Source data Block Start
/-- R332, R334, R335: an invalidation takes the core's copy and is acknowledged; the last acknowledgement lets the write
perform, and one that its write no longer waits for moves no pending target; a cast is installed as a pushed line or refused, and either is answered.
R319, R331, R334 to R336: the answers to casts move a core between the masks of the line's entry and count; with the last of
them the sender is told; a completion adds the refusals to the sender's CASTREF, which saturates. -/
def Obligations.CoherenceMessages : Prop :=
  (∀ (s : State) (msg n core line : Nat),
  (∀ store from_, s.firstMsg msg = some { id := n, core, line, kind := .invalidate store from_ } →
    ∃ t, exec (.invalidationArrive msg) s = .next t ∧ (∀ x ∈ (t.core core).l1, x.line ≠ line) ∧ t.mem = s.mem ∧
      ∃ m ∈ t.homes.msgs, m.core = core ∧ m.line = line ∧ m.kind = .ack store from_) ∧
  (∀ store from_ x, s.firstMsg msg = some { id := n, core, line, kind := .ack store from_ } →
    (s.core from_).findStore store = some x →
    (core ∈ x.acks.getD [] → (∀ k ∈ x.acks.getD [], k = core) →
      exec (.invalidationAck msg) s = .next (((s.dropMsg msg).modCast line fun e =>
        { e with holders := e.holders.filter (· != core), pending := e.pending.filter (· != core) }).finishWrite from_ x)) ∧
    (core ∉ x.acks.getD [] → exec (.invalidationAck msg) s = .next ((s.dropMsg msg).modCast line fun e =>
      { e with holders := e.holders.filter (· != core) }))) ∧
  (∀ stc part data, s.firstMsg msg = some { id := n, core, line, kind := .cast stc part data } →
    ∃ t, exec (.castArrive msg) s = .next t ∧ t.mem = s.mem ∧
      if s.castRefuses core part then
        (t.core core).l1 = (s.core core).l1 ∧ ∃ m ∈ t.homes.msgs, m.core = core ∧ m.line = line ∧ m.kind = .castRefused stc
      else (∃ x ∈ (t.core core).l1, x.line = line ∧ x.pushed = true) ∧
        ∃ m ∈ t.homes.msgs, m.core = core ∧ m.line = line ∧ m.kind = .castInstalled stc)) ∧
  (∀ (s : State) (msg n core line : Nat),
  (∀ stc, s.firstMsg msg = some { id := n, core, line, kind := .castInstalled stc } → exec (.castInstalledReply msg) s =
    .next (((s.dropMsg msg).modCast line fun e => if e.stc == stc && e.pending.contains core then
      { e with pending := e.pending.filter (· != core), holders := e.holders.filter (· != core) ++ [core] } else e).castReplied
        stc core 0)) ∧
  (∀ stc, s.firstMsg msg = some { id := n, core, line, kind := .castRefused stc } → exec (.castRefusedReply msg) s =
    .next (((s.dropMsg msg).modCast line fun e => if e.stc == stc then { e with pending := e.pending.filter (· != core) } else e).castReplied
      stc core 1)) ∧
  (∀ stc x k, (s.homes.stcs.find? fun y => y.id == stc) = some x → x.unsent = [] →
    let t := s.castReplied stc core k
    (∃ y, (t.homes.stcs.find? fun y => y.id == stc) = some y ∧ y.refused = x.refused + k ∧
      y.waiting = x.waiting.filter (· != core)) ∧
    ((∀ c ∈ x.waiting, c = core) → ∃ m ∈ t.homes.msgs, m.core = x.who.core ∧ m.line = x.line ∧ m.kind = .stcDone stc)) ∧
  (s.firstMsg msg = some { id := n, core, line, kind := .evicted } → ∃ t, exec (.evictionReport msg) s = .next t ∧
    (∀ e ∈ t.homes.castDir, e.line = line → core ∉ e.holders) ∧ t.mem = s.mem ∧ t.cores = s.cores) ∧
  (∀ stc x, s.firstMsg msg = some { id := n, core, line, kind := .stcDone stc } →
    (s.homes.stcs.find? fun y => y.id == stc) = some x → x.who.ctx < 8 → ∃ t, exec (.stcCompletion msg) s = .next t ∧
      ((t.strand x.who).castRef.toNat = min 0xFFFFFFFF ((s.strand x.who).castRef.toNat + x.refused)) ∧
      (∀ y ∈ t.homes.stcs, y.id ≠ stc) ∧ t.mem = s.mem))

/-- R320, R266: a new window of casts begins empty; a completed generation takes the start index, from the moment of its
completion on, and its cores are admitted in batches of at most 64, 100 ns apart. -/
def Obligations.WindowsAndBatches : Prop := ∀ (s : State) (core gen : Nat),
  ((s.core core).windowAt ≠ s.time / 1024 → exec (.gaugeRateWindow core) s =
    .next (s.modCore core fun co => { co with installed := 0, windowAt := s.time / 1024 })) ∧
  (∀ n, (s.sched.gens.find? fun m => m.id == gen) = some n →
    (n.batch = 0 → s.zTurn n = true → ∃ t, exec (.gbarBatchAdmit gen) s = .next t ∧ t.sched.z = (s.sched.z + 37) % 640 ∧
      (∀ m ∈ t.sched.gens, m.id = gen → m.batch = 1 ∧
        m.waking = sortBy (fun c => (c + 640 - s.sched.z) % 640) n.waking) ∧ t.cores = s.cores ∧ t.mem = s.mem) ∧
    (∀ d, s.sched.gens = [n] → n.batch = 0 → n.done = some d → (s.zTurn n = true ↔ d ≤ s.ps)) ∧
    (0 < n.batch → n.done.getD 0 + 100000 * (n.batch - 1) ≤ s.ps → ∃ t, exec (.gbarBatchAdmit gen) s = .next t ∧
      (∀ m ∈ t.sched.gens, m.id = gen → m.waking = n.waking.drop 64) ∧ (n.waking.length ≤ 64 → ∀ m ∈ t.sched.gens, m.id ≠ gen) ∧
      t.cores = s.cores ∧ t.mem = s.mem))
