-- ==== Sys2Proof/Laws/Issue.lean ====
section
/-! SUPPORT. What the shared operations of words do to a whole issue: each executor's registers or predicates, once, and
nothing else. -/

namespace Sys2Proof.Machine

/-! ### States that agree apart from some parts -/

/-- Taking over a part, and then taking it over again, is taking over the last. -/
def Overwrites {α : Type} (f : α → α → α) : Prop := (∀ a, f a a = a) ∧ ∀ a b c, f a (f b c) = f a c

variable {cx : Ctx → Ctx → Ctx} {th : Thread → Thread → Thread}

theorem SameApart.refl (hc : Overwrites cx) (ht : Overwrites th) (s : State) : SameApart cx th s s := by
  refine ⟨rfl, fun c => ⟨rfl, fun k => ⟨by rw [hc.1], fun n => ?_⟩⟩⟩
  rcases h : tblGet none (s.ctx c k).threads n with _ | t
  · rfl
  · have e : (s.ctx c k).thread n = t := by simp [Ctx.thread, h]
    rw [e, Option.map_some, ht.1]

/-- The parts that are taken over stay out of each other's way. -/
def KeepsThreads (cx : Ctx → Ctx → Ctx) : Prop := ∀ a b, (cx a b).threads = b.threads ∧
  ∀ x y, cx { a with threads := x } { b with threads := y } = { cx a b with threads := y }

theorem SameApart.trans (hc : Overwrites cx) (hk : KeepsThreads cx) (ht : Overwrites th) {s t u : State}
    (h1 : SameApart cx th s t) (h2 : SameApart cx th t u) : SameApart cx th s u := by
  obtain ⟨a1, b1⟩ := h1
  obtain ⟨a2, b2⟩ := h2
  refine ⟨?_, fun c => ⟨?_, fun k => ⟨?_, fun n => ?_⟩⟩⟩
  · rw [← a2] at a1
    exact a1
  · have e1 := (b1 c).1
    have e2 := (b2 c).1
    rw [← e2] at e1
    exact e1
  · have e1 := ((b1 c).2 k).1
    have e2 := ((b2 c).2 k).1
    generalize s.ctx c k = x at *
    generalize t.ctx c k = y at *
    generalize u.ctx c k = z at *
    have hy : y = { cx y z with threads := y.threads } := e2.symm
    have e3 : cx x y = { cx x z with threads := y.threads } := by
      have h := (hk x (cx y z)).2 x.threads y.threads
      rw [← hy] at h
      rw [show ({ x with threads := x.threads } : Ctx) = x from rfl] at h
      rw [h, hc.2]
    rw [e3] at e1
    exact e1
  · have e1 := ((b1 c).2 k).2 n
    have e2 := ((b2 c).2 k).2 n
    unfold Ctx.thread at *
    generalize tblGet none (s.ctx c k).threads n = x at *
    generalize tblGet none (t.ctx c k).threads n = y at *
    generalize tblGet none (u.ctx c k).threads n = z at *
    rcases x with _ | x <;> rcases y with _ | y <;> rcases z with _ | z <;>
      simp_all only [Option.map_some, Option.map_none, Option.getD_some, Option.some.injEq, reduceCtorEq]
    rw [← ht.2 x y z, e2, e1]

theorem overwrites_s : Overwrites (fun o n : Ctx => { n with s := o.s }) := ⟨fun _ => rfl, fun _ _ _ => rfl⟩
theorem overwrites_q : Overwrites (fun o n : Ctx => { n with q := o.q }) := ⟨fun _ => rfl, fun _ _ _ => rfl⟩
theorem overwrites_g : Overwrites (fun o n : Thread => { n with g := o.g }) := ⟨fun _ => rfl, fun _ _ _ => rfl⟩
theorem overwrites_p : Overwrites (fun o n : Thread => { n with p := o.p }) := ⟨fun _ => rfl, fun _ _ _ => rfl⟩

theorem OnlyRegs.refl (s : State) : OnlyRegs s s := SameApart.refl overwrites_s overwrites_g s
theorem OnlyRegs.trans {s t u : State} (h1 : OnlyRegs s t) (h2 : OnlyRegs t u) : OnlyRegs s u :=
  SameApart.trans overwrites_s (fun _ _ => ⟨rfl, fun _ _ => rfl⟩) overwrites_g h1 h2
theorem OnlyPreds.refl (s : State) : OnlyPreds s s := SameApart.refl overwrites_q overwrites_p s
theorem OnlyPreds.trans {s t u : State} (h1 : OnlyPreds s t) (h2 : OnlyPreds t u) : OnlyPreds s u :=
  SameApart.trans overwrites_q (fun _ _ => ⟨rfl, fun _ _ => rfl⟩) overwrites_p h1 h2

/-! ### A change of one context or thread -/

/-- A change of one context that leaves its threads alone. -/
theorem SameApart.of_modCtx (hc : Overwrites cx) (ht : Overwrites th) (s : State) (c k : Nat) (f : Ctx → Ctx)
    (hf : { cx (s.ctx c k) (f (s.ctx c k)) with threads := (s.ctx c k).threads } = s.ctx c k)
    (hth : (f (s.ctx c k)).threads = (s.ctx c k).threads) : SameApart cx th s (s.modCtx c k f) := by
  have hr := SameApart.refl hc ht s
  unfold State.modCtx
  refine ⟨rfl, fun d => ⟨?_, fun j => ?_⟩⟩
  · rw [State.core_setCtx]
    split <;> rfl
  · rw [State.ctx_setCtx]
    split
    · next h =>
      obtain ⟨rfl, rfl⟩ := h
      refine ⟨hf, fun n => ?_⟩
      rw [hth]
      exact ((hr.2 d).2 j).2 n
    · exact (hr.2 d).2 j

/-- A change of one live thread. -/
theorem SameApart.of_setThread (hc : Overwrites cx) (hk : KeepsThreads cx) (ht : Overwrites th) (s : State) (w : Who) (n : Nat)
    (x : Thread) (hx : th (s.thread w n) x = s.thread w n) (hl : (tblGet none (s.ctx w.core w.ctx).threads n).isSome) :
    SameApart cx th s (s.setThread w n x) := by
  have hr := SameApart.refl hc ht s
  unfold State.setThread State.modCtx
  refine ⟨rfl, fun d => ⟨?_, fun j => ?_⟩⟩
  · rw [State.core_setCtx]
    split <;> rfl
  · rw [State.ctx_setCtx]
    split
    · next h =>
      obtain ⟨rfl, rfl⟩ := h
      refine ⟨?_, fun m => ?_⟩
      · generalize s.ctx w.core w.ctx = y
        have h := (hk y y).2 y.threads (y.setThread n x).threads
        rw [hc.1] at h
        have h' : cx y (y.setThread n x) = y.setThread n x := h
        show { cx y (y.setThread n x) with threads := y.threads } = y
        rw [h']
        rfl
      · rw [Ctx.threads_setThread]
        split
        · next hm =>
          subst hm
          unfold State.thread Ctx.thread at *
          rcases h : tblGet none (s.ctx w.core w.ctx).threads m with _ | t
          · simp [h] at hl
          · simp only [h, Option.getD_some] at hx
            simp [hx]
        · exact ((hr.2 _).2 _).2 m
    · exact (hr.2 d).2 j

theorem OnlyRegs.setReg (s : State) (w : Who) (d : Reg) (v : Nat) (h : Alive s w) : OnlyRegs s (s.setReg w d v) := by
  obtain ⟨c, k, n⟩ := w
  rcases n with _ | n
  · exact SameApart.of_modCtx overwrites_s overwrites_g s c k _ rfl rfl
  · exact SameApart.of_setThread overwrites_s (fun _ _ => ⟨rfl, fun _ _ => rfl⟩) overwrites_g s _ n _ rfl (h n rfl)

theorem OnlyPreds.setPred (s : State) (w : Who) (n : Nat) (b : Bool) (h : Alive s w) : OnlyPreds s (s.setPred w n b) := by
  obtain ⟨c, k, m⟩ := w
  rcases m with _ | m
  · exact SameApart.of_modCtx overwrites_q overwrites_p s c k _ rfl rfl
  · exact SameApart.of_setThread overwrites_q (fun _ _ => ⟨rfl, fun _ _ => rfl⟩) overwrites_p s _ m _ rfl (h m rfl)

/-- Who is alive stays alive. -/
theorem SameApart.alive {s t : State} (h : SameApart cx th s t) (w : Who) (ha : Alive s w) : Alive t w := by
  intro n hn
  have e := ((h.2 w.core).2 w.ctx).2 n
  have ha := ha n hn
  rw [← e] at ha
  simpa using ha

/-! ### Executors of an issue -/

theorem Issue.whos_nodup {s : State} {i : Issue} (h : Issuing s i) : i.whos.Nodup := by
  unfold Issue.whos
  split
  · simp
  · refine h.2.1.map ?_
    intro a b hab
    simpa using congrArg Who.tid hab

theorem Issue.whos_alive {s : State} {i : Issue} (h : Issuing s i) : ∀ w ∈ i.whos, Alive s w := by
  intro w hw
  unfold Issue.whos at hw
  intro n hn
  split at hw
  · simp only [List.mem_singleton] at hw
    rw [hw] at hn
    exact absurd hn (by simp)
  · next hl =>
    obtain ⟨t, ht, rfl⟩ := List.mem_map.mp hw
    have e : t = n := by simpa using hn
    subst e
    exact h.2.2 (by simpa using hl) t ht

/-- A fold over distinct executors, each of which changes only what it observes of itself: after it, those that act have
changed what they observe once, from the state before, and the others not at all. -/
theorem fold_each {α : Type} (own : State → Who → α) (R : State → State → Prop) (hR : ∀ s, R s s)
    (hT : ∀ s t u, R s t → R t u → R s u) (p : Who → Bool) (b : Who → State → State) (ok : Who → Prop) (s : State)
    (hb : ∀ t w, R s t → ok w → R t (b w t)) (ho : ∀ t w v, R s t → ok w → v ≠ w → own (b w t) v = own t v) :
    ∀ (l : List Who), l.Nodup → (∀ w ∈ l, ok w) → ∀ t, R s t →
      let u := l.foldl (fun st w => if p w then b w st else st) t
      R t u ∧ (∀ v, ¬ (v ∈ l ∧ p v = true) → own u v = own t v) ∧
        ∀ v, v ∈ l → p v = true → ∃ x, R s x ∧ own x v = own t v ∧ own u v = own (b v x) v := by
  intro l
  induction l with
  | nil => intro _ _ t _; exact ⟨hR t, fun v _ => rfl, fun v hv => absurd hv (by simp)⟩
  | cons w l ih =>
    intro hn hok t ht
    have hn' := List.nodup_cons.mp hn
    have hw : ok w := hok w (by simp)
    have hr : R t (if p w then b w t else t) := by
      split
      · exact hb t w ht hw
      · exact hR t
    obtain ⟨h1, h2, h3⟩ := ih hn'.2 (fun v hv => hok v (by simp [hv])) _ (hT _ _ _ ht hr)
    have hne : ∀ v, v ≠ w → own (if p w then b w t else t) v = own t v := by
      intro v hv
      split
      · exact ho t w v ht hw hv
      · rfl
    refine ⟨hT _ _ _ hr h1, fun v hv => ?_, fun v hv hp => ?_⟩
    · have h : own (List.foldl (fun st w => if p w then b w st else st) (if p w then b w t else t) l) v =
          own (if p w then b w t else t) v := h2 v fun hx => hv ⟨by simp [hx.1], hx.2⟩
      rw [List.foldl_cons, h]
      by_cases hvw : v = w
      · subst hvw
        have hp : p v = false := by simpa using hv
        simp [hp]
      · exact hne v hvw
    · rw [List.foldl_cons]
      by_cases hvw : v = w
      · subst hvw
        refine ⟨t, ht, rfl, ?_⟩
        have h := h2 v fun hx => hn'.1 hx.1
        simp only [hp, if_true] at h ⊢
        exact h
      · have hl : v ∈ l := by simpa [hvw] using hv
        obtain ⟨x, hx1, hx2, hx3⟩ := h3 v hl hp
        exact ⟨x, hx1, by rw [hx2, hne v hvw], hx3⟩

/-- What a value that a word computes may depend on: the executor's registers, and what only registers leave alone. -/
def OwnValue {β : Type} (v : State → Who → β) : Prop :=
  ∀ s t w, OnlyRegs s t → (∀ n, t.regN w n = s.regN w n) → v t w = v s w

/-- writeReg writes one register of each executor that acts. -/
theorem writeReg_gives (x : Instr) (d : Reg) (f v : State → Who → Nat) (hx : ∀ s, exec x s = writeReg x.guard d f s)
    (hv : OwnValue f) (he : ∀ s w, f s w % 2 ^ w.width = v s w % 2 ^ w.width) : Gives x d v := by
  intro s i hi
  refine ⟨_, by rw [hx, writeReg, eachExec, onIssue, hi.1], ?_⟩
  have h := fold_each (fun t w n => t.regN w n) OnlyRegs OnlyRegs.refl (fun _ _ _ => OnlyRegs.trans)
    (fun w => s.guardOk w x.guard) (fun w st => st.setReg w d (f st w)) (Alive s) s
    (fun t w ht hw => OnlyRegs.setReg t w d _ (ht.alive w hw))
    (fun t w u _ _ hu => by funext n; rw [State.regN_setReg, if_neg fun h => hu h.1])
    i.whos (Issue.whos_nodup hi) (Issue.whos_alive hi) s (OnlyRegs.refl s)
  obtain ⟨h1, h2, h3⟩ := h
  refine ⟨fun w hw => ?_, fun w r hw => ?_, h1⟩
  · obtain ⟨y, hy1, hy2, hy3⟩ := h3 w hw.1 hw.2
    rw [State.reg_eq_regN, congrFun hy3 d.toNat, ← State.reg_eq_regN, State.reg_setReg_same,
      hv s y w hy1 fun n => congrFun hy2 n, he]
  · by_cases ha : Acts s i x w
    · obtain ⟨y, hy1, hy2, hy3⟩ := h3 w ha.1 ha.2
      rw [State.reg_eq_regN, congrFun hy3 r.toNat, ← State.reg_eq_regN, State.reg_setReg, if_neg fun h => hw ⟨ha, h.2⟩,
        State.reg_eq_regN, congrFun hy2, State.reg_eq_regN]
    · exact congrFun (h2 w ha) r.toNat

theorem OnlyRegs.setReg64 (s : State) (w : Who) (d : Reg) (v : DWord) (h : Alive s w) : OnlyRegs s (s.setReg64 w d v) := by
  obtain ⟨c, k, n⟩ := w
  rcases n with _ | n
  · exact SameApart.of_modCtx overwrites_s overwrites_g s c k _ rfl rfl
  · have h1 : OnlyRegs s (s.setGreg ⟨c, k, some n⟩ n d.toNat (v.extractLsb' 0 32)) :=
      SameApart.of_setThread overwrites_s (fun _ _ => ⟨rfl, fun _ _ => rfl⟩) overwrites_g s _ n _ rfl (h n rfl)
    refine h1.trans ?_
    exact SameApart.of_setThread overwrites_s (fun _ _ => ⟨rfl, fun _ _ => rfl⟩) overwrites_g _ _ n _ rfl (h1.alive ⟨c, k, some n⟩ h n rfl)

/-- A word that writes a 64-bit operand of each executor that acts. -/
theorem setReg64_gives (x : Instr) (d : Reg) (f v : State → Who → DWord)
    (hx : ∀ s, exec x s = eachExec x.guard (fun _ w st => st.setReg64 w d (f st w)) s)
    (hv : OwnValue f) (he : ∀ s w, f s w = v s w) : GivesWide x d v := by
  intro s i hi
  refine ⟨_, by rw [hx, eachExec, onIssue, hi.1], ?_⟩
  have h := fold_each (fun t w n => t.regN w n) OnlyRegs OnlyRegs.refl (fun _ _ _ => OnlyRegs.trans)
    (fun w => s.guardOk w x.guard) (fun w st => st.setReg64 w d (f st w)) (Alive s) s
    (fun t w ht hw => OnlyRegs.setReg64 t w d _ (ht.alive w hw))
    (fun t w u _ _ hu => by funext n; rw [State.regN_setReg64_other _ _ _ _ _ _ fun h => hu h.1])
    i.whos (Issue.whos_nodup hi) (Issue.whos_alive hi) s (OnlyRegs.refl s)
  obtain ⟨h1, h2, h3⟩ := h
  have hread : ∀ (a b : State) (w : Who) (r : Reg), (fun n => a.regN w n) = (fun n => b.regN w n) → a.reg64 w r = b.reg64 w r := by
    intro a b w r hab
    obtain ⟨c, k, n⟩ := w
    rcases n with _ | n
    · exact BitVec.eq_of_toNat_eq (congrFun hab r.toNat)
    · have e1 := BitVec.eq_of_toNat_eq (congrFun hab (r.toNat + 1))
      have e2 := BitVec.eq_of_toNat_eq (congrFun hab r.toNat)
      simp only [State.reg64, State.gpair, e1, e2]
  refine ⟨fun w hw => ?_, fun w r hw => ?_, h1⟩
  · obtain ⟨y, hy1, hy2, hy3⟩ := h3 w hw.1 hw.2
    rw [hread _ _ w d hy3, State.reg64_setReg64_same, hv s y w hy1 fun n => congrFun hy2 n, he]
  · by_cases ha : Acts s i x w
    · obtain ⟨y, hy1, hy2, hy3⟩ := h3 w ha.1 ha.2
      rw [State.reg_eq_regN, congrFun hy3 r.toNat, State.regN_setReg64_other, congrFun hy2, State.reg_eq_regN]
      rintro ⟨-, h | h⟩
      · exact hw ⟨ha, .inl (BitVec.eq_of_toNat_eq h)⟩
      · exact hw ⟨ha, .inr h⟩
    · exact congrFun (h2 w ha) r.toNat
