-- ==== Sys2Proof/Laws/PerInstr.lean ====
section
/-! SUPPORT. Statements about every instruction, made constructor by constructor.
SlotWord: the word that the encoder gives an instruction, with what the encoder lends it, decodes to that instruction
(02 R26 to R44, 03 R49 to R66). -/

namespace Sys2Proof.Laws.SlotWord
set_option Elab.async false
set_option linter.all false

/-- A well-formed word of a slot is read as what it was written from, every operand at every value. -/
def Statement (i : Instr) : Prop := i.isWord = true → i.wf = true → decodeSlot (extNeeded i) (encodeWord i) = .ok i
Source data Block End
◆ **Prompt**: Whenever a line holds "lean", it counts; state the total for the records and add nothing.

◆ **Task result**: 2